### [What you need to do]
Nothing is needed except the lines below that run from the one with "often as it takes to fit 10 bits. -/" through the one with "entry = s.cfg.table.getD", repeated exactly.

/---

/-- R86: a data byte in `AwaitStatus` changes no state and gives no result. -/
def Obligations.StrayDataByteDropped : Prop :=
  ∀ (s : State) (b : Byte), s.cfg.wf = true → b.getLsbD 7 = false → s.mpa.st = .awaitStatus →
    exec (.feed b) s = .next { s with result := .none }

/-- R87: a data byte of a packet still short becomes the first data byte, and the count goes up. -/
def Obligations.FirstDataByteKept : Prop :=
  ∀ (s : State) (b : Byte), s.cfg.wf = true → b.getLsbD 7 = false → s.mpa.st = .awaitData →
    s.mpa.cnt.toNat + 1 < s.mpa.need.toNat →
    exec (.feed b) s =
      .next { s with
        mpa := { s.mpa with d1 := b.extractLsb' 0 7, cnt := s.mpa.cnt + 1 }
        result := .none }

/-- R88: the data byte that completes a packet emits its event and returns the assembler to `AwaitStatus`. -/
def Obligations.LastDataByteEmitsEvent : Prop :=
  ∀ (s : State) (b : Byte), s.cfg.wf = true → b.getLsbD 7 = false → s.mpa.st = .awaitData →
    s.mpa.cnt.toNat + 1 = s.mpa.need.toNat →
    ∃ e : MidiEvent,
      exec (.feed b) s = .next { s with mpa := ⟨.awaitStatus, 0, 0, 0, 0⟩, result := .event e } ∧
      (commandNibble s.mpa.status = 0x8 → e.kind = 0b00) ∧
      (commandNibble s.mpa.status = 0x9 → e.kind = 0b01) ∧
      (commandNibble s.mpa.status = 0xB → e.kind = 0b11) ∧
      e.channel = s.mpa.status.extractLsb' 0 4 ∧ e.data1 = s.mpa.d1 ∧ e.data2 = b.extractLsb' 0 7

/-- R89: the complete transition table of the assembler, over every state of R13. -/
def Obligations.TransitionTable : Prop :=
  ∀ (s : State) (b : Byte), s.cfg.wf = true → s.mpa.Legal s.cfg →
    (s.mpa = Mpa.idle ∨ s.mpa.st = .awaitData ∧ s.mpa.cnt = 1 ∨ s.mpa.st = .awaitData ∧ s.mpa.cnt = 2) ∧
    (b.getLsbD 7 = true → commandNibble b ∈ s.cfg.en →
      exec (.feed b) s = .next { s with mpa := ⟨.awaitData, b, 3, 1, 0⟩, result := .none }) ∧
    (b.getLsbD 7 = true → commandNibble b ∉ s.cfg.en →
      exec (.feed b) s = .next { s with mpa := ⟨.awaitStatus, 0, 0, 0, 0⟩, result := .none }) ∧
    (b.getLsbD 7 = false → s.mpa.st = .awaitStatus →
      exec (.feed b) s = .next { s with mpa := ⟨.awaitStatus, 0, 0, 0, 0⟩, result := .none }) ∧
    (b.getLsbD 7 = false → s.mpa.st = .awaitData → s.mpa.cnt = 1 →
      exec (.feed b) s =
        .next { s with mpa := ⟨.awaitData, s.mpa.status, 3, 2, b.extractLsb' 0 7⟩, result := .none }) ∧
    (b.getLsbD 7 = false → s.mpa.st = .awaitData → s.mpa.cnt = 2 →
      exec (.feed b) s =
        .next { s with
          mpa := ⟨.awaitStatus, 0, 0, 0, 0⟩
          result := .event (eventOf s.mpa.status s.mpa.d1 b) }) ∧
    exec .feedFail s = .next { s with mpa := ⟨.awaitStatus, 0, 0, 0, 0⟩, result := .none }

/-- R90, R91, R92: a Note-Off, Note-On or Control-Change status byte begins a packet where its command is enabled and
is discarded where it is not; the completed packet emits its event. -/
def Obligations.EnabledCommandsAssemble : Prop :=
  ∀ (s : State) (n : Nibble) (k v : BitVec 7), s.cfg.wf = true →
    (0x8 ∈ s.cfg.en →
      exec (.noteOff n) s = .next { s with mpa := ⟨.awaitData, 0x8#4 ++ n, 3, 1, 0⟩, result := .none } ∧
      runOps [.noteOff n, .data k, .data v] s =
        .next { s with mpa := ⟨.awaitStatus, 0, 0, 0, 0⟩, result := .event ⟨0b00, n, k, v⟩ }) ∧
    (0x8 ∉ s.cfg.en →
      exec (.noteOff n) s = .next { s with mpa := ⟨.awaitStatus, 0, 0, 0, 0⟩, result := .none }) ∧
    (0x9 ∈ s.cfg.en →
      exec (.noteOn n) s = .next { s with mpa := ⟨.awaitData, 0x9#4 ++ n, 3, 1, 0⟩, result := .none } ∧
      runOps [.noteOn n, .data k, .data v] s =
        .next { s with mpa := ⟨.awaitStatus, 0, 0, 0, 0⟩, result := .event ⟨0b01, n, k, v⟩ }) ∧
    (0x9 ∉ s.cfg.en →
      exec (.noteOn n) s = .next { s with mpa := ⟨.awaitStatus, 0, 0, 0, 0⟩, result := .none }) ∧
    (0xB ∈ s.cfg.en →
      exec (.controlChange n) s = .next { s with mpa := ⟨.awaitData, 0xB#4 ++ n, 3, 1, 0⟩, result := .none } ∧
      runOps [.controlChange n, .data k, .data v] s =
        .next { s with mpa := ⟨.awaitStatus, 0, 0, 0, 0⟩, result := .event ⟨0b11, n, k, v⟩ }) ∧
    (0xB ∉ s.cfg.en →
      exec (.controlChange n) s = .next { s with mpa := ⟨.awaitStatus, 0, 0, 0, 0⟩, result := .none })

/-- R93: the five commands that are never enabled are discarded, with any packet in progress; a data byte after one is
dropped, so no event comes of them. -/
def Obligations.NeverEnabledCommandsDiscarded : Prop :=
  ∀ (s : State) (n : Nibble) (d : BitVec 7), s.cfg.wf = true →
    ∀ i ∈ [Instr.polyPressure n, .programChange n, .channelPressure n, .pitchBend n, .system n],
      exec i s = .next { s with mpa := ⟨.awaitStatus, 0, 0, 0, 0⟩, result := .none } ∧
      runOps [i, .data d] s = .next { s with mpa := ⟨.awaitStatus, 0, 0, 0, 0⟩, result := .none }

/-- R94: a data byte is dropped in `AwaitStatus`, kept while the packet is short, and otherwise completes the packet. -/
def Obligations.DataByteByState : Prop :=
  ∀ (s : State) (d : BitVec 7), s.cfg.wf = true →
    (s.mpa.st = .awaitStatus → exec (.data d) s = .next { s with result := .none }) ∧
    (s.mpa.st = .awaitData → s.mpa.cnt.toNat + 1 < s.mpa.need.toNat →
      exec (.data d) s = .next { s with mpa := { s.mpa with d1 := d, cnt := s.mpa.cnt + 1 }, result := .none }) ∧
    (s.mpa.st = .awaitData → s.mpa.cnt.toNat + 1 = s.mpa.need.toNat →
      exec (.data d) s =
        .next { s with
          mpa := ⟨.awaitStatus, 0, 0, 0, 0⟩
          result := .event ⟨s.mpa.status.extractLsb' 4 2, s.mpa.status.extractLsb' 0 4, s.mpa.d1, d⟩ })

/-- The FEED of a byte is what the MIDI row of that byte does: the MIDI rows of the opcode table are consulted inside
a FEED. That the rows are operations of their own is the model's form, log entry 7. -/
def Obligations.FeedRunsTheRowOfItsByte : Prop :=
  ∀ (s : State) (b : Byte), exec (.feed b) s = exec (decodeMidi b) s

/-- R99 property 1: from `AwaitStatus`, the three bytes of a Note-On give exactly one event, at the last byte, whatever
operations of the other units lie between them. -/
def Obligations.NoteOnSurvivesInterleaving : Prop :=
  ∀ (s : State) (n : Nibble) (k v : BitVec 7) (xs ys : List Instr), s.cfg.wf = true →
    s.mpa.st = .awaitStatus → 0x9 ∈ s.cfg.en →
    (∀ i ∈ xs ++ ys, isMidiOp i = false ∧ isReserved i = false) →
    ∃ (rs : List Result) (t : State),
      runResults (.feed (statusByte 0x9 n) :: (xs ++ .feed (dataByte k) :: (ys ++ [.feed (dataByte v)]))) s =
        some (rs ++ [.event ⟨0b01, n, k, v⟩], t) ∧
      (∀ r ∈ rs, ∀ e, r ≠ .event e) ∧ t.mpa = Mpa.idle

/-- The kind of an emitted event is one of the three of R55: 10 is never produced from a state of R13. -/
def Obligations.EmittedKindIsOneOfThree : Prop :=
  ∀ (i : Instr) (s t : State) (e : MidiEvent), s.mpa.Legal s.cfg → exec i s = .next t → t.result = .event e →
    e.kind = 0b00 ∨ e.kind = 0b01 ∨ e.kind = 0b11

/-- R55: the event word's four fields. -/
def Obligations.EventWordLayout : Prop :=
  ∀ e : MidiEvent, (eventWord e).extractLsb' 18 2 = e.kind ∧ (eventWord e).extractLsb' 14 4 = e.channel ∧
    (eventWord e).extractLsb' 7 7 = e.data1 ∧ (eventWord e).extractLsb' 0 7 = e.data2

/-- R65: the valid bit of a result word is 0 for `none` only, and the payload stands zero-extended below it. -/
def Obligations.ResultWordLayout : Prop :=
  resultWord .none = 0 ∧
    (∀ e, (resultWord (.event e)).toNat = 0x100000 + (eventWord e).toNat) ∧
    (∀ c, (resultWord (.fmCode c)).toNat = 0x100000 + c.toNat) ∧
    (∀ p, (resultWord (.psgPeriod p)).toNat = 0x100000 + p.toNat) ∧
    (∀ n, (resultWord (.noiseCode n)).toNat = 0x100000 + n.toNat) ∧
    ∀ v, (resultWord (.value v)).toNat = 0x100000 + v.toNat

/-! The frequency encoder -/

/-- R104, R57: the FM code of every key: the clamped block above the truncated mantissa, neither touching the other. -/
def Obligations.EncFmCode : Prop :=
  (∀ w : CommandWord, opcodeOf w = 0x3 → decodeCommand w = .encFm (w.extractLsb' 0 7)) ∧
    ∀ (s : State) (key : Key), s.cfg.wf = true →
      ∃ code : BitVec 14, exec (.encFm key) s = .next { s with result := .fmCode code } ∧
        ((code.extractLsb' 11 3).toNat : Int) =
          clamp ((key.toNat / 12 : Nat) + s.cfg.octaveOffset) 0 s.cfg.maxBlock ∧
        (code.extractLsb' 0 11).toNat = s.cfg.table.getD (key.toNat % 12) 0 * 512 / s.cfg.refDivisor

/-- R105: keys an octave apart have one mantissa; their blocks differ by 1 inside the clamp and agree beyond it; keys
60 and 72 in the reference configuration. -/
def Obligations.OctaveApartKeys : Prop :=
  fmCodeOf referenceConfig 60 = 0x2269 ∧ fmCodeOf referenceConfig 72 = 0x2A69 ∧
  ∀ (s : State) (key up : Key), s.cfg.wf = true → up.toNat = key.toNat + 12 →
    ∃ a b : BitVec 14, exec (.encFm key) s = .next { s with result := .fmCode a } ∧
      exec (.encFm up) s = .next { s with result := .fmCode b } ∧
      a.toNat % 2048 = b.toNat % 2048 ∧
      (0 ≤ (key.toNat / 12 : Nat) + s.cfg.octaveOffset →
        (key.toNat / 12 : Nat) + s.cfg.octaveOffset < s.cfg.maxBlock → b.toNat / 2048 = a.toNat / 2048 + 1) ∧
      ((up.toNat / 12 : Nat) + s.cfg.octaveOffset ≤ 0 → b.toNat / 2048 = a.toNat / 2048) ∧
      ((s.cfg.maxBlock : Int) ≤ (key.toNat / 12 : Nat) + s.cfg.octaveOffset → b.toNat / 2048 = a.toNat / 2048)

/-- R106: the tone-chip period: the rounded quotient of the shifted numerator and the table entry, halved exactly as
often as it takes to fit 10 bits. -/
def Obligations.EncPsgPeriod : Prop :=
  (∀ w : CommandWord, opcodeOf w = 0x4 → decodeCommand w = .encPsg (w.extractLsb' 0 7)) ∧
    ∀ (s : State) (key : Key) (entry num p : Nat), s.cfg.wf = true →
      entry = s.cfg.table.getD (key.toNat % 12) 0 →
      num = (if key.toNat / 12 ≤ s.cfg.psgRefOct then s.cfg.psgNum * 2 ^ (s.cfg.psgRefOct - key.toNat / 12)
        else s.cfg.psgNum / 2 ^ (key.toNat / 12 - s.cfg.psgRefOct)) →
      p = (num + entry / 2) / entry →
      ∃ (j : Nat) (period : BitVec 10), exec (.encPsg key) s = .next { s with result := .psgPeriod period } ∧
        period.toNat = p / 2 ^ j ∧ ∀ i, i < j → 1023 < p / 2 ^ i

\---

### [Answer space]
often as it takes to fit 10 bits. -/
def Obligations.EncPsgPeriod : Prop :=
  (∀ w : CommandWord, opcodeOf w = 0x4 → decodeCommand w = .encPsg (w.extractLsb' 0 7)) ∧
    ∀ (s : State) (key : Key) (entry num p : Nat), s.cfg.wf = true →
      entry = s.cfg.table.getD (key.toNat % 12) 0 →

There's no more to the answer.